I have upgraded to the latest ice and irdma drivers:
[ 154.144293] ice: Intel(R) Ethernet Connection E800 Series Linux Driver - version 1.15.5
[ 154.144377] ice: Copyright (C) 2018-2024 Intel Corporation
[ 154.227153] ice 0000:04:00.0: fw 7.7.3 api 1.7.11 nvm 4.70 0x8001f7bb 1.3755.0 [8086:159b] [8086:0003]
...
[ 155.655299] irdma driver version: 1.15.15
Findings
My code sets up a UD queue pair using a socket to share information, and times how long a round trip takes using IBV_WR_SEND and then waiting for a response from the other side. I noticed huge jumps in some RTTs (25+ ms) and isolated where the delay was coming from. I simplified my code some more so the stream of data is just going one way, and implemented the test as follows:
LOOP:
1) Start timer
2) Post send request:
3) Poll send completion:
4) End Timer
With this simplified test, I still got unexpected long latencies, specifically at the send completion polling.

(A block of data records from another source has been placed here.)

/-- The form of every Gleral instruction; none for kiln instructions and events. -/
def formOf : Instr → Option Form
  | .add h d a b | .sub h d a b | .and h d a b | .or h d a b | .xor h d a b | .andn h d a b | .shl h d a b | .shr h d a b | .sra h d a b
  | .rol h d a b | .min h d a b | .max h d a b | .minn h d a b | .maxn h d a b | .mul h d a b | .mulh h d a b | .mulhn h d a b | .div h d a b
  | .divn h d a b | .rem h d a b | .remn h d a b | .fadd h d a b | .fsub h d a b | .fmul h d a b | .fdiv h d a b | .fmin h d a b
  | .fmax h d a b => some ⟨h, 8, useTwo d a b⟩
  | .clz h d a | .ctz h d a | .popc h d a | .bswap h d a | .fsqrt h d a | .fabs h d a | .fneg h d a => some ⟨h, 8, useOne d a⟩
  | .addi h d a _ | .andi h d a _ | .ori h d a _ | .xori h d a _ | .mini h d a _ | .maxi h d a _ | .muli h d a _ => some ⟨h, 8, useOne d a⟩
  | .shli h d a _ | .shri h d a _ | .srai h d a _ | .roli h d a _ | .sext h d a _ | .zext h d a _ => some ⟨h, 8, useOne d a⟩
  | .bfx h d a _ _ _ => some ⟨h, 8, useOne d a⟩
  | .bfi h d a _ _ => some ⟨h, 8, { a := some a, d := some d, rd := some d }⟩
  | .eq h _ a b | .ne h _ a b | .lt h _ a b | .le h _ a b | .ltn h _ a b | .len h _ a b | .feq h _ a b | .flt h _ a b | .fle h _ a b
  | .funord h _ a b => some ⟨h, 8, useTest [a, b]⟩
  | .eqi h _ a _ | .nei h _ a _ | .lti h _ a _ | .lei h _ a _ | .ltni h _ a _ | .leni h _ a _ => some ⟨h, 8, useTest [a]⟩
  | .pand h _ _ _ | .por h _ _ _ | .pxor h _ _ _ | .pandn h _ _ _ => some ⟨h, 8, {}⟩
  | .pnot h _ _ => some ⟨h, 8, {}⟩
  | .pmov h _ _ => some ⟨h, 8, {}⟩
  | .sel h d a b _ => some ⟨h, 8, useTwo d a b⟩
  | .li h d _ | .lipc h d _ => some ⟨h, 12, { rd := some d }⟩
  | .fma h d a b => some ⟨h, 8, useThree d a b⟩
  | .fcvt h _ _ d a => some ⟨h, 8, useOne d a⟩
  | .jmp h _ | .loopi h _ _ => some ⟨h, 8, {}⟩
  | .call h _ => some ⟨h, 8, { rd := some 31 }⟩
  | .jr h a => some ⟨h, 8, useTest [a]⟩
  | .callr h a => some ⟨h, 8, { useTest [a] with rd := some 31 }⟩
  | .loop h a _ => some ⟨h, 8, useTest [a]⟩
  | .chk h a _ => some ⟨h, 8, { a := some a }⟩
  | .chkl h a _ => some ⟨h, 8, { ls := [a] }⟩
  | .nop h | .yield h | .tdone h | .fenceCore h | .fenceDie h | .fenceMod h | .fenceSys h | .fenceEng h | .qret h | .eret h | .ifl h
  | .lfl h => some ⟨h, 8, {}⟩
  | .ckpt h _ | .trap h _ | .brk h _ => some ⟨h, 8, {}⟩
  | .ld h m d a _ _ _ => some ⟨h, mlen m, useLoad d a⟩
  | .ldSync h d a _ _ _ | .ldTake h d a _ _ _ => some ⟨h, 8, useLoad d a⟩
  | .ldSpec h m d a _ _ _ => some ⟨h, mlen m, useOne d a⟩
  | .st h m d a _ _ => some ⟨h, mlen m, useStore d a⟩
  | .stFill h d a _ _ | .stXfill h d a _ _ => some ⟨h, 8, useStore d a⟩
  | .feSet h a _ | .feClr h a _ | .feWait h a _ => some ⟨h, 8, useTest [a]⟩
  | .feGet h d a _ => some ⟨h, 8, useLoad d a⟩
  | .vld h q d a _ | .vst h q d a _ =>
    some ⟨h, (match q with | .none => 8 | _ => 12), useRow (match q with | .vector p => some p | _ => none) d a⟩
  | .vldSync h p d a _ | .vstFill h p d a _ => some ⟨h, vlen p, useRow p d a⟩
  | .amoAdd h m _ d a b | .amoAnd h m _ d a b | .amoOr h m _ d a b | .amoXor h m _ d a b | .amoMin h m _ d a b | .amoMax h m _ d a b
  | .amoMinn h m _ d a b | .amoMaxn h m _ d a b | .amoSwap h m _ d a b => some ⟨h, mlen m, useAmo d a b⟩
  | .amoFadd h m d a b => some ⟨h, mlen m, useAmo d a b⟩
  | .cas32 h m d a b | .cas64 h m d a b => some ⟨h, mlen m, useCas d a b⟩
  | .redAdd h m _ a b | .redAnd h m _ a b | .redOr h m _ a b | .redXor h m _ a b | .redMin h m _ a b | .redMax h m _ a b | .redMinn h m _ a b
  | .redMaxn h m _ a b | .redSwap h m _ a b => some ⟨h, mlen m, useTest [a, b]⟩
  | .redFadd h m a b | .redArrive h m a b => some ⟨h, mlen m, useTest [a, b]⟩
  | .casK h d a b c _ => some ⟨h, 16, { useTest [a, b, c] with rd := some d }⟩
  | .decK h d a b _ => some ⟨h, 16, { useTest [a, b] with rd := some d }⟩
  | .spawn h d a n _ _ => let pay := (List.range n.val).map fun i => Fin.ofNat 32 (a.val + i); some ⟨h, 16, { d := some d, xs := pay, dfu := d :: pay }⟩
  | .migrate h a => some ⟨h, 16, useTest [a]⟩
  | .rbSend h d a b c _ _ => some ⟨h, 16, { useTest [a, b, c] with rd := some d }⟩
  | .rbGet h d _ | .rbGetNb h d _ => some ⟨h, 16, { rd := some d }⟩
  | .rbFree h _ => some ⟨h, 16, {}⟩
  | .qsendc h q a => some ⟨h, 8, { useTest [a] with rd := some (Fin.ofNat 32 (24 + q.val)) }⟩
  | .qstat h d _ => some ⟨h, 8, { rd := some d }⟩
  | .tgLaunch h d a _ => some ⟨h, 16, useLoad d a⟩
  | .tgSignal h a _ => some ⟨h, 16, useTest [a]⟩
  | .lroot h d a => some ⟨h, 8, { a := some a, ld := some d }⟩
  | .lchild h d a b => some ⟨h, 8, { b := some b, ls := [a], ld := some d }⟩
  | .lparent h d a | .lend h d a | .lmov h d a => some ⟨h, 8, { ls := [a], ld := some d }⟩
  | .lanc h _ a b | .lpanc h _ a b => some ⟨h, 8, { ls := [a, b], dfl := [a, b] }⟩
  | .ldepth h d a => some ⟨h, 8, { ls := [a], rd := some d }⟩
  | .lcommon h d a b => some ⟨h, 8, { ls := [a, b], ld := some d }⟩
  | .ldig h d a b => some ⟨h, 8, { b := some b, ls := [a], rd := some d }⟩
  | .lget h d a _ => some ⟨h, 8, { ls := [a], rd := some d }⟩
  | .lset h d a _ => some ⟨h, 8, { a := some a, ls := [d], ld := some d }⟩
  | .lld h m d a _ _ _ spec => some ⟨h, mlen m, { ls := [a], rd := some d, dfl := if spec then [] else [a] }⟩
  | .lst h m d a _ _ => some ⟨h, mlen m, { d := some d, ls := [a], dfu := [d], dfl := [a] }⟩
  | .lldL h m d a _ spec => some ⟨h, mlen m, { ls := [a], ld := some d, dfl := if spec then [] else [a] }⟩
  | .lstL h m d a _ => some ⟨h, mlen m, { ls := [a, d], dfl := [a, d] }⟩
  | .ltree h d a b c _ => some ⟨h, 16, { useTest [a, b, c] with ld := some d }⟩
  | .ltreeV h d a b => some ⟨h, 16, { useTest [a] with ls := [b], ld := some d, dfl := [b] }⟩
  | .lnew h d a b c => some ⟨h, 16, { b := some b, c := some c, ls := [a], ld := some d, dfu := [b, c], dfl := [a] }⟩
  | .lfree h a => some ⟨h, 16, { ls := [a], dfl := [a] }⟩
  | .lmove h d a b | .lmoveF h d a b => some ⟨h, 16, { ls := [a, b], ld := some d, dfl := [a, b] }⟩
  | .lrebase h d a => some ⟨h, 16, { ls := [a], ld := some d }⟩
  | .lxlate h d a | .lxlateT h d a | .lxlateTs h d a => some ⟨h, 16, { ls := [a], rd := some d, dfl := [a] }⟩
  | .lxlateOld h d | .lxlateNew h d => some ⟨h, 16, { ld := some d }⟩
  | .teSum h g d a _ => some ⟨h, glen g, useTe d a none none⟩
  | .teCount h g d a _ => some ⟨h, glen g, useTe d a none none⟩
  | .teCopy h g d a b _ _ => some ⟨h, glen g, useTe d a (some b) none⟩
  | .teFill h g d a b _ => some ⟨h, glen g, useTe d a (some b) none⟩
  | .teVisit h g d a b c _ _ => some ⟨h, glen g, useTe d a (some b) (some c)⟩
  | .vadd h p d a b ma mb | .vsub h p d a b ma mb | .vmul h p d a b ma mb | .vmulh h p d a b ma mb | .vmin h p d a b ma mb | .vmax h p d a b ma mb
  | .vminn h p d a b ma mb | .vmaxn h p d a b ma mb | .vand h p d a b ma mb | .vor h p d a b ma mb | .vxor h p d a b ma mb
  | .vandn h p d a b ma mb | .vshl h p d a b ma mb | .vshr h p d a b ma mb | .vsra h p d a b ma mb | .vsadd h p d a b ma mb
  | .vssub h p d a b ma mb | .vfadd h p d a b ma mb | .vfsub h p d a b ma mb | .vfmul h p d a b ma mb | .vfma h p d a b ma mb
  | .vfmin h p d a b ma mb | .vfmax h p d a b ma mb => some ⟨h, vlen p, useRows p [d, a, b] [(a, ma), (b, mb)]⟩
  | .vabs h p d a ma | .vneg h p d a ma | .vfabs h p d a ma | .vfneg h p d a ma | .vmov h p d a ma | .vexp2 h p d a ma | .vlog2 h p d a ma
  | .vrcp h p d a ma | .vrsqrt h p d a ma | .vtanh h p d a ma | .vsigm h p d a ma | .vscanAdd h p d a ma
  | .vexpand h p d a ma => some ⟨h, vlen p, useRows p [d, a] [(a, ma)]⟩
  | .vcmpEq h p _ a b ma mb | .vcmpNe h p _ a b ma mb | .vcmpLt h p _ a b ma mb | .vcmpLe h p _ a b ma mb | .vcmpLtn h p _ a b ma mb
  | .vcmpLen h p _ a b ma mb | .vfcmpEq h p _ a b ma mb | .vfcmpLt h p _ a b ma mb | .vfcmpLe h p _ a b ma mb
  | .vfcmpUn h p _ a b ma mb => some ⟨h, vlen p, useRows p [a, b] [(a, ma), (b, mb)]⟩
  | .vsel h p d a b ma mb => some ⟨h, 12, useRows (some p) [d, a, b] [(a, ma), (b, mb)]⟩
  | .vsplat h p d a => some ⟨h, vlen p, useRow p d a⟩
  | .vext h d a b ma => some ⟨h, 8, { useRows none [a] [(a, ma)] with b := some b, rd := some d }⟩
  | .vins h d a b => some ⟨h, 8, { useRows none [d] [] with a := some a, b := some b, dfu := [a, b] }⟩
  | .vidx h p d a => some ⟨h, vlen p, { useRows p [d] [] with a := some a }⟩
  | .vcvt h p _ d a _ ma => some ⟨h, vlen p, useRows p [d, a] [(a, ma)]⟩
  | .vredadd h p d a ma | .vredmax h p d a ma | .vredmin h p d a ma | .vfredadd h p d a ma
  | .vfredmax h p d a ma => some ⟨h, vlen p, { useRows p [a] [(a, ma)] with rd := some d }⟩
  | .vmergeSm h p d a b ma mb => some ⟨h, vlen p, useRows p (threeRows d ++ threeRows a ++ threeRows b) [(a, ma), (b, mb)]⟩
  | .vcompress h p d a b ma => some ⟨h, vlen p, { useRows p [d, a] [(a, ma)] with rd := some b }⟩
  | .mpopc h d _ | .mget h d _ | .mfirst h d _ => some ⟨h, 8, { useMasks with rd := some d }⟩
  | .mand h _ _ _ | .mor h _ _ _ | .mxor h _ _ _ => some ⟨h, 8, useMasks⟩
  | .mnot h _ _ => some ⟨h, 8, useMasks⟩
  | .mset h _ a => some ⟨h, 8, { useMasks with a := some a, dfu := [a] }⟩
  | .tcfg h _ _ => some ⟨h, 8, { tile := true }⟩
  | .tzero h d | .tfree h d => some ⟨h, 8, useTiles [d]⟩
  | .twm h _ _ => some ⟨h, 8, { tile := true }⟩
  | .wload h g a b _ _ => some ⟨h, glen g, { useTest [a, b] with tile := true }⟩
  | .mma h g d a _ _ _ _ | .mmaZ h g d a _ _ _ _ | .mmaSp h g d a _ _ _ _ => some ⟨h, glen g, useTiles [d, a]⟩
  | .tstore h g d a b c _ _ _ => some ⟨h, glen g, { useTiles [a] with b := some b, c := some c, d := some d, dfu := [d, b, c] }⟩
  | .tload h g d a _ => some ⟨h, glen g, { useTiles [d] with a := some a, dfu := [a] }⟩
  | .mparam h g a => some ⟨h, glen g, { useTest [a] with tile := true }⟩
  | .hmGemv h g d a b c _ _ _ => some ⟨h, glen g, { a := some a, b := some b, c := some c, d := some d, tile := true, dfu := [d, a, b, c] }⟩
  | .ieGather h g d a b c _ => some ⟨h, glen g, { a := some a, b := some b, c := some c, d := some d, dfu := [d, a, b, c] }⟩
  | .ieScatter h g d a b c _ _ => some ⟨h, glen g, { a := some a, b := some b, c := some c, d := some d, dfu := [d, a, b, c] }⟩
  | .ieCopy h g d a b _ => some ⟨h, glen g, { a := some a, b := some b, d := some d, dfu := [d, a, b] }⟩
  | .ieFill h g d a b _ => some ⟨h, glen g, { a := some a, b := some b, d := some d, dfu := [d, a, b] }⟩
  | .ieMcast h g d a b c _ _ => some ⟨h, glen g, { a := some a, b := some b, c := some c, d := some d, dfu := [d, a, b, c] }⟩
  | .ieCond h g d a b c _ _ => some ⟨h, glen g, { a := some a, b := some b, c := some c, d := some d, dfu := [d, a, b, c] }⟩
  | .pgLoad h g d a b _ _ | .pgLoadNb h g d a b _ _ => some ⟨h, glen g, usePg d [a] (some b) none⟩
  | .pgLoadList h g d a b c _ | .pgLoadNbList h g d a b c _ => some ⟨h, glen g, usePg d [a] (some b) (some c)⟩
  | .pgApp h g d a b | .pgEvict h g d a b => some ⟨h, glen g, usePg d [a] (some b) none⟩
  | .pgFork h g d a b => some ⟨h, glen g, usePg d [a, b] none none⟩
  | .pgSel h g d a b c _ _ _ => some ⟨h, glen g, usePg d [a] (some b) (some c)⟩
  | .pgSeal h g d a | .pgFree h g d a => some ⟨h, glen g, usePg d [a] none none⟩
  | .pgExt h g d a _ _ => some ⟨h, glen g, usePg d [a] none none⟩
  | .cget h d _ => some ⟨h, 8, { rd := some d }⟩
  | .cset h a _ | .csetRingcfg h a _ => some ⟨h, 8, useTest [a]⟩
  | .csetFpmode h a | .csetAgemax h a => some ⟨h, 8, useTest [a]⟩
  | .pcall h d a _ => some ⟨h, 8, useLoad d a⟩
  | .kswap h d => some ⟨h, 8, { rd := some d }⟩
  | _ => none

The receiver side also detects the slow packet, so the poll completion isn't just taking a long time to return, the packet is getting stuck on the way out.
Data and Explanation
[ 8751.362085] ib_client: WARN - It took longer than 27125379 ns to wait for send, count: 8388610
[ 8803.219365] ib_client: WARN - It took longer than 25279562 ns to wait for send, count: 25165826
[ 8855.077630] ib_client: WARN - It took longer than 16410736 ns to wait for send, count: 41943042
[ 8906.934875] ib_client: WARN - It took longer than 13447023 ns to wait for send, count: 58720258
[ 8958.793107] ib_client: WARN - It took longer than 29723372 ns to wait for send, count: 75497474
[ 9010.650323] ib_client: WARN - It took longer than 29989750 ns to wait for send, count: 92274690
[ 9062.508529] ib_client: WARN - It took longer than 28589231 ns to wait for send, count: 109051906
[ 9114.364223] ib_client: WARN - It took longer than 29764279 ns to wait for send, count: 125829122
[ 9166.221406] ib_client: WARN - It took longer than 29413178 ns to wait for send, count: 142606338
[ 9168.820274] min: 2117 ns, max: 29989750 ns, mean: 3063 ns
[ 9168.820276] <3000 : 71619390
[ 9168.820276] [3000, 4000) : 71646397
[ 9168.820277] [4000, 5000) : 176602
[ 9168.820278] [5000, 5500) : 9
[ 9168.820278] [5500, 6000) : 154
[ 9168.820279] [6000, 6500) : 134
[ 9168.820279] [6500, 7000) : 516
[ 9168.820280] [7000, 7500) : 293
[ 9168.820280] [7500, 8000) : 917
[ 9168.820281] [8000, 9000) : 1075
[ 9168.820281] [9000, 10000) : 1139
[ 9168.820282] [10000, 15000) : 1031
[ 9168.820282] [15000, 20000) : 0
[ 9168.820283] [20000, 25000) : 0
[ 9168.820283] [25000, 30000) : 0
[ 9168.820284] [30000, 50000) : 0
[ 9168.820284] [50000, 100000) : 0
[ 9168.820285] [100000, 200000) : 0
[ 9168.820285] [200000, 300000) : 0
[ 9168.820286] [300000, 500000) : 0
[ 9168.820286] [500000, 1000000) : 0
[ 9168.820287] [1000000, 2000000) : 0
[ 9168.820287] [2000000, 3000000) : 0
[ 9168.820288] [3000000, 4000000) : 0
[ 9168.820288] >4000000 : 9
The above data is from a test that uses the kernel-space ib_* interfaces and shows a log for each slow completion poll and a histogram of all completions. The count field in the first logs show what message count we are at (1 indexed), so on the 8388610th message we see our first very long completion. The pattern that follows is every 16777216 (2^24) messages after the initial delay we get another long completion time. This is not a time based slowdown, if I slow down my send loop that same message numbers have the slowdown.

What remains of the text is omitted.